*** Opening RECORDED DATA ***

/-- The event causes in the order of their codes (R185). -/
def eventCauses : List EventCause := [.exhausted, .stopping, .capture, .safeFill, .fault0, .fault1, .syncLoss]

theorem eventCauses_code (c : EventCause) : eventCauses[c.code.toNat]? = some c := by cases c <;> rfl

/-- A present field's bit in byte 1 of a record's report. -/
def bitNumber (x : Bool) (n : Nat) : Nat := if x then 2 ^ n else 0

/-- The index field of a report: 0 where it is absent. -/
def indexByte : Option WindowId → Byte
  | none => 0
  | some i => byteAt i.val 0

/-- The address field of a report: 0 where it is absent. -/
def addrNumber : Option Addr → Nat
  | none => 0
  | some a => a.toNat

/-- The cause field of a report: 0 where it is absent. -/
def causeNumber : Option EventCause → Nat
  | none => 0
  | some c => c.code.toNat

theorem bytes32_eq (v : BitVec 32) :
    bytes32 v = [byteAt v.toNat 3, byteAt v.toNat 2, byteAt v.toNat 1, byteAt v.toNat 0] := by
  rw [← extract_eq_byteAt, ← extract_eq_byteAt, ← extract_eq_byteAt, ← extract_eq_byteAt]; rfl

theorem presence_eq (r : EventRecord) : r.presence =
    byteAt (bitNumber r.index.isSome 0 + bitNumber r.port.isSome 1 + bitNumber r.addr.isSome 2 +
      bitNumber r.cause.isSome 3 + bitNumber r.lost 7) 0 := by
  have bit (x : Bool) (n : Nat) : BitVec.ofNat 8 (bitNumber x n) = if x then BitVec.ofNat 8 (2 ^ n) else 0 :=
    apply_ite (BitVec.ofNat 8) _ _ _
  simp only [byteAt_zero, BitVec.ofNat_add, bit]
  rfl

theorem index_report (i : Option WindowId) : (i.map fun i => BitVec.ofNat 8 i.val).getD 0 = indexByte i := by
  cases i with
  | none => rfl
  | some i => exact (byteAt_zero i.val).symm

theorem port_report (p : Option Port) : (p.map portCode).getD 0 = if p = some .b then 1 else 0 := by
  cases p with
  | none => rfl
  | some p => cases p <;> rfl

theorem addr_report (a : Option Addr) : (a.getD 0).toNat = addrNumber a := by cases a <;> rfl

theorem cause_report (c : Option EventCause) : (c.map EventCause.code).getD 0 = byteAt (causeNumber c) 0 := by
  cases c with
  | none => rfl
  | some c => cases c <;> rfl

theorem eventReport_eq (r : EventRecord) : r.report =
    [byteAt r.kind.code 0,
      byteAt (bitNumber r.index.isSome 0 + bitNumber r.port.isSome 1 + bitNumber r.addr.isSome 2 +
        bitNumber r.cause.isSome 3 + bitNumber r.lost 7) 0,
      byteAt r.tick.toNat 3, byteAt r.tick.toNat 2, byteAt r.tick.toNat 1, byteAt r.tick.toNat 0,
      indexByte r.index, if r.port = some .b then 1 else 0,
      byteAt (addrNumber r.addr) 2, byteAt (addrNumber r.addr) 1, byteAt (addrNumber r.addr) 0,
      byteAt (causeNumber r.cause) 0] := by
  unfold EventRecord.report
  rw [bytes32_eq, bytesAddr_eq, presence_eq, index_report, port_report, addr_report, cause_report, ← byteAt_zero]
  rfl

/-! ### POP_EVENT (R157) -/

theorem doPopEvent_empty {s : State} (h : s.queue = []) : s.doPopEvent = (s, bare .empty) := by
  unfold State.doPopEvent; rw [h]

theorem doPopEvent_head {s : State} {r : EventRecord} {l : List EventRecord} (h : s.queue = r :: l) :
    s.doPopEvent = (s.setQueue l, reported r.report) := by
  unfold State.doPopEvent; rw [h]

theorem exec_popEvent_empty {s : State} (hs : s.Listening) (tail : Nat) (h : s.queue = []) :
    exec (.popEvent tail) s = .next (s.replied (8 * 2 + tail) (bare .empty)) :=
  congrArg Host.Outcome.next (carryOut_unchanged hs _ (doPopEvent_empty h))

theorem exec_popEvent_head {s : State} (hs : s.Listening) (tail : Nat) {r : EventRecord} {l : List EventRecord}
    (h : s.queue = r :: l) :
    exec (.popEvent tail) s = .next ((s.setQueue l).replied (8 * 2 + tail) (reported r.report)) := by
  have popped : (s.shiftFrame (8 * 2 + tail)).doPopEvent = ((s.shiftFrame (8 * 2 + tail)).setQueue l, reported r.report) :=
    doPopEvent_head h
  change Host.Outcome.next (s.carryOut (8 * 2 + tail) State.doPopEvent) = _
  rw [carryOut_of_listening hs, popped]
  rfl

/-- Settles O13: the two cases of the queue, the head's report spelled out by `eventReport_eq`. -/
theorem popEventTakesTheHead : Obligations.PopEventTakesTheHead := by
  refine fun s tail hs => ⟨exec_popEvent_empty hs tail, fun r rest hq => ?_⟩
  refine ⟨r.kind.code, causeNumber r.cause, eventKinds_code r.kind, ?_, ?_⟩
  · cases r.cause with
    | none => rfl
    | some c => exact eventCauses_code c
  · rw [exec_popEvent_head hs tail hq, eventReport_eq]
    rfl

/-! ### Law 11 (R155, R156, R158) -/

theorem irqFollowsQueue_congr {s t : State} (h : s.IrqFollowsQueue) (hi : t.irq = s.irq)
    (he : t.irqEnable = s.irqEnable) (hq : t.queue = s.queue) : t.IrqFollowsQueue := by
  unfold State.IrqFollowsQueue; rw [hi, he, hq]; exact h

/-- An emptied queue with IRQ released, as a reset leaves it. -/
theorem irqFollowsQueue_of_empty {s : State} (hi : s.irq = false) (hq : s.queue = []) : s.IrqFollowsQueue := by
  unfold State.IrqFollowsQueue; rw [hi, hq]; simp

/-- SET_GLOBAL gives IRQ its level under the new enable and keeps the queue (R175). -/
theorem irqFollowsQueue_writeGlobals {s : State} (h : s.IrqFollowsQueue) (g : GlobalPayload) (b : Bool) :
    (s.writeGlobals g b).IrqFollowsQueue := irqOk_setQueue _ _ h.2

/-- The queue and IRQ are written by events raised, by POP_EVENT, by SET_GLOBAL and by the resets alone. -/
theorem irqFollowsQueue_effect {c : Instr} {s t : State} (h : s.IrqFollowsQueue) (e : Effect c s t) :
    t.IrqFollowsQueue := by
  cases e with
  | steady k => exact k.irq h
  | access _ _ k => exact k.irq (irqFollowsQueue_congr h rfl rfl rfl)
  | commit _ _ _ _ k => exact k.irq (irqFollowsQueue_congr h rfl rfl rfl)
  | tick _ _ _ k ht => rw [ht]; exact irqFollowsQueue_congr (k.irq h) rfl rfl rfl
  | sync _ _ k => exact k.irq (irqFollowsQueue_congr h rfl rfl rfl)
  | fault _ _ k => exact k.irq (irqFollowsQueue_congr h rfl rfl rfl)
  | frame _ _ _ k => exact k.irq (irqFollowsQueue_congr h rfl rfl rfl)
  | pop m r x q _ hq ht =>
    have shorter : q.length ≤ 16 := by
      have := h.2
      rw [hq, List.length_cons] at this
      omega
    rw [ht]
    exact irqFollowsQueue_congr (irqOk_setQueue s q shorter) rfl rfl rfl
  | settings m r g b _ _ _ _ k =>
    exact k.irq (irqFollowsQueue_writeGlobals (irqFollowsQueue_congr h rfl rfl rfl : (s.framed m r).IrqFollowsQueue) g b)
  | window _ _ _ _ _ _ _ _ _ _ _ ht => rw [ht]; exact irqFollowsQueue_congr h rfl rfl rfl
  | domain _ _ _ _ _ _ _ _ _ _ ht => rw [ht]; exact irqFollowsQueue_congr h rfl rfl rfl
  | safe _ _ _ _ _ _ _ _ _ ht => rw [ht]; exact irqFollowsQueue_congr h rfl rfl rfl
  | softReset _ _ _ _ _ _ ht => rw [ht]; exact irqFollowsQueue_of_empty rfl rfl
  | fall _ _ ht => rw [ht]; exact irqFollowsQueue_of_empty rfl rfl
  | rise _ _ _ _ _ ht => rw [ht]; exact irqFollowsQueue_congr h rfl rfl rfl
  | ignored _ ht => rw [ht]; exact irqFollowsQueue_congr h rfl rfl rfl

/-- Settles O27: every effect of a command keeps Law 11, and the queue of commands is no part of it. -/
theorem stepKeepsIrqFollowsQueue : Obligations.StepKeepsIrqFollowsQueue := fun _ _ h ht =>
  step_keeps (P := State.IrqFollowsQueue) (fun _ _ hu => irqFollowsQueue_congr hu rfl rfl rfl)
    (fun _ _ _ hu hv => irqFollowsQueue_effect hu (effect_of_exec hv)) h ht

end Sys2Proof.Machine
end

section
/-! SUPPORT. The bits of frames and replies: what a frame's bits read back as, the checksum byte, and the bits shifted out
(O6). -/

namespace Sys2Proof.Machine

/-! ### Complete bytes (R161) -/

/-- Fewer than eight bits are no complete byte. -/
theorem bytesOfBits_partial {part : List Bool} (h : part.length < 8) : bytesOfBits part = [] :=
  List.eq_nil_of_length_eq_zero (by rw [length_bytesOfBits]; omega)

/-- Bits of 0 spell bytes of 0, as many as whole eights of them. -/
theorem bytesOfBits_replicate (n : Nat) : bytesOfBits (List.replicate n false) = List.replicate (n / 8) 0 := by
  have zeros : ∀ k, List.replicate (8 * k) false = bitsOfBytes (List.replicate k 0) := by
    intro k
    induction k with
    | zero => rfl
    | succ k ih => rw [Nat.mul_succ, Nat.add_comm, List.replicate_add, ih]; rfl
  have small : (List.replicate (n % 8) false).length < 8 := by rw [List.length_replicate]; omega
  calc bytesOfBits (List.replicate n false)
      = bytesOfBits (bitsOfBytes (List.replicate (n / 8) 0) ++ List.replicate (n % 8) false) := by
        rw [← zeros, ← List.replicate_add, Nat.div_add_mod]
    _ = List.replicate (n / 8) 0 := by rw [bytesOfBits_append, bytesOfBits_partial small, List.append_nil]

theorem bytesOfBits_frameBits (l : List Byte) (n : Nat) :
    bytesOfBits (frameBits l n) = l ++ List.replicate (n / 8) 0 := by
  rw [frameBits, bytesOfBits_append, bytesOfBits_replicate]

*** Closing RECORDED DATA ***

* WORK TASK
Out of the data above, give again only the lines starting at the one holding "byteAt r.tick.toNat 3, byteAt" and ending at the one holding "byteAt (addrNumber r.addr) 2, byteAt", unchanged.

* TASK OUTPUT
      byteAt r.tick.toNat 3, byteAt r.tick.toNat 2, byteAt r.tick.toNat 1, byteAt r.tick.toNat 0,
      indexByte r.index, if r.port = some .b then 1 else 0,
      byteAt (addrNumber r.addr) 2, byteAt (addrNumber r.addr) 1, byteAt (addrNumber r.addr) 0,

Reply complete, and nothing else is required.